Can we prove that aliens rule entire star systems?

Vidal’s hypothesis will be incredibly interesting to anyone curious about the possibility of life far beyond Earth. However, extraterrestrial hypotheses are of little value without specific lines of inquiry. Fortunately, Vidal points to specific cases that deserve further investigation.

According to Vidal, maximizing thrust could be the key. “A designed spider star engine would want to maximize its thrust by aligning the thrust with the direction of motion,” he explained. “In astronomy terms, this translates to finding alignment between the orbital plane and the appropriate motion vector. There would be no natural reason for such an alignment by chance.”
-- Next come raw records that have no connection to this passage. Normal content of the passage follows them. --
-- ==== Sys2Proof/Tests/Slice0.lean ====
section
/-! SUPPORT. Tests: the well-formedness smoke tests, the spec's worked examples, one or two small checks for a command, and
for every obligation with hypotheses a state and operands that meet them. -/

namespace Sys2Proof.Tests

open Sys2Proof.Machine

/-! ### Small states -/

/-- A window of the Demand Guard's worked sequence (section 3.8). -/
def clockWindow : Window := ⟨.clock, 645, 660, 900, 2000, 50000, 40000⟩

/-- A window that opened at minute 0 on the monotonic count. -/
def monoWindow : Window := ⟨.monotonic, 0, 15, 900, 2000, 50000, 0⟩

/-- The site in RUN right after reset, with port N LAPSED. -/
def inRun : State := { State.reset with
  site := .run
  tb := { State.reset.tb with nextTick := some 2000 }
  dg := ⟨some monoWindow, []⟩ }

/-- A port made PRESENT at millisecond 0. -/
def makePresent (p : Port) (s : State) : State :=
  s.updPort p fun x => { x with presence := .present, timer := some 0 }

/-- The site in RUN with port N PRESENT. -/
def served : State := makePresent .network inRun

/-- An OPEN session of bay 1. -/
def openSession : Session where
  number := 1
  bay := 1
  state := .opened
  start := ⟨0, 0⟩
  stop := none
  cause := none
  base := 1000
  metered := 0
  voucher := none
  creditGranted := 0
  creditLeft := 0
  free := 0
  bands := []
  flags := SessionFlags.clear

/-- Bay 1 in a state, bound to a session. -/
def setBay1 (st : BayState) (n : Option Nat) (s : State) : State :=
  s.updBay 1 fun b => { b with state := st, session := n, connectorMax := 220, request := 110, lastReading := 1000 }

/-- The site in RUN with port N PRESENT and bay 1 ACTIVE with session 1. -/
def charging : State :=
  { setBay1 .active (some 1) served with st := ⟨[openSession], [], 2⟩ }

/-- A voucher, CLAIMED for session 1 or UNCLAIMED. -/
def voucherOf (st : VoucherState) : Voucher :=
  { number := 7731, till := 4, basket := 8745, credit := 3480, posted := 0, expiry := 180, state := st,
    session := if st = .unclaimed then none else some 1, bay := if st = .unclaimed then none else some 1 }

/-- A receipt owed to port N, and to port T on demand. -/
def receiptNo (n : Nat) (till : Bool) : Receipt :=
  { inRun.receiptOf openSession with number := n, owedTill := till }

/-- The payload of a BAY REPORTS of one entry for a bay: plug, request 110, measured 0, a connector max, a reading. -/
def report1 (k plug connector : Nat) (reading : Nat) : List Byte :=
  [1, BitVec.ofNat 8 k, BitVec.ofNat 8 plug] ++ bytes16 110 ++ bytes16 0 ++ bytes16 connector ++ bytes32 reading

/-- The entry of that payload. -/
def entry1 (k : Nat) (plug : Bool) (connector reading : Nat) : ReportEntry :=
  ⟨k, plug, 110, 0, connector, reading⟩

/-- The state a command leads to, if it answers one. -/
def after (i : Instr) (s : State) : State :=
  match exec i s with
  | .next t => t
  | .fault _ => s
  | .refused _ => s

/-- The status of the response a port sends. -/
def statusOn (p : Port) (s : State) : Option Status :=
  (s.port p).tx.map (·.status)

/-! ### Well-formedness: one ill-formed term for each check -/

set_option maxRecDepth 20000 in
theorem test_payload_too_long : Instr.wf (.ping .network 0 (List.replicate 241 0)) = false := by decide
set_option maxRecDepth 20000 in
theorem test_payload_fits : Instr.wf (.ping .network 0 (List.replicate 240 0)) = true := by decide
theorem test_bay_zero : Instr.wf (.staleMark 0) = false := by decide
theorem test_bay_above_32 : Instr.wf (.overdueExpiry 33) = false := by decide
set_option maxRecDepth 20000 in
theorem test_list_too_long :
    Instr.wf (.setTariff .energy 0 (.fields (List.replicate 241 ⟨0, 0, false, false⟩))) = false := by decide
theorem test_unknown_code_catalogued : Instr.wf (.unknownCommand .till 0 0x20) = false := by decide
theorem test_unknown_code : Instr.wf (.unknownCommand .till 0 0x04) = true := by decide

/-! ### Frames: the PING frame of R154, and the codes of section 11.6 written out -/

theorem test_ping_frame : requestFrame 0x5A 0x01 [] = [0x5A, 0x01, 0x00, 0xA5] := by decide
theorem test_ping_frame_read : frameCommand .till false [0x5A, 0x01, 0x00, 0xA5] = .ping .till 0x5A [] := by decide
theorem test_ping_frame_bad_check : frameCommand .till false [0x5A, 0x01, 0x00, 0xA4] = .frameDiscard .till := by decide
theorem test_read_bay_frame : frameCommand .network false [0x01, 0x26, 0x01, 0x05, 0xD3] = .readBay .network 1 [5] := by
  decide
theorem test_no_bits : decodeTableWord 8 1 = none := rfl
theorem test_fetch_word_unchanged : State.reset.withFetchWord 8 1 = State.reset := rfl
theorem test_response_frame :
    Response.frame ⟨0x5A, 0x01, .badRequest, .empty⟩ = [0x5A, 0x81, 0x02, 0x00, 0x23] := by decide

/-! ### Worked examples of the spec -/

/-- Section 3.8, its table of allowances at 10:55:00 and 10:59:40, with an import cap of 2500. -/
def guarded (minute phase : Nat) : State := { inRun with
  tb := { inRun.tb with minuteOfDay := minute, clockPhase := phase, clockSet := true }
  ls := { inRun.ls with active := { inRun.ls.active with importCap := 2500 } } }

theorem test_allowance_1055 : (guarded 655 0).windowAllowance clockWindow = 1200 := by decide
theorem test_allowance_1059_40 : (guarded 659 40000).windowAllowance { clockWindow with e := 49500 } = 900 := by decide
theorem test_allowance_last_second :
    (guarded 659 59400).windowAllowance { clockWindow with e := 49980 } = 720 := by decide
theorem test_allowance_spent : (guarded 659 59800).windowAllowance { clockWindow with e := 50010 } = 0 := by decide
theorem test_limit_energy : limitEnergy 2000 900 = 50000 := by decide

/-- Section 4.9: Δt of 2 410 000 ms at a connector max of 110. -/
theorem test_increment_limit : incrementLimit 110 2410000 = 9214 := by decide

/-- Section 5.12: the Saturday round's candidates in admission order, its budget and its pointer. -/
def saturday : List Candidate :=
  [⟨5, 220, false⟩, ⟨3, 110, false⟩, ⟨17, 37, false⟩, ⟨12, 220, false⟩, ⟨8, 74, true⟩, ⟨11, 110, true⟩]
Vidal also points out some observations of spider pulsars that deserve another look. The red pulsar J2043+1711, for example, has decelerated, which could be due to its approach to another star. The black widow J1641+8049, for its part, seems to have slowed down significantly. Vidal says this “requires follow-up to verify whether this is real or whether it could be a measurement error.”

And if we discover that an extraterrestrial civilization is capable of navigating its entire star system through interstellar space, what happens next? Communication at such distances is unthinkable with existing technologies. The greatest value would be how this discovery would ignite our imagination. Vidal explained that the star engine idea “could also be scaled down to propose new designs for planetary defense purposes or as an additional advanced propulsion method for deep space missions.”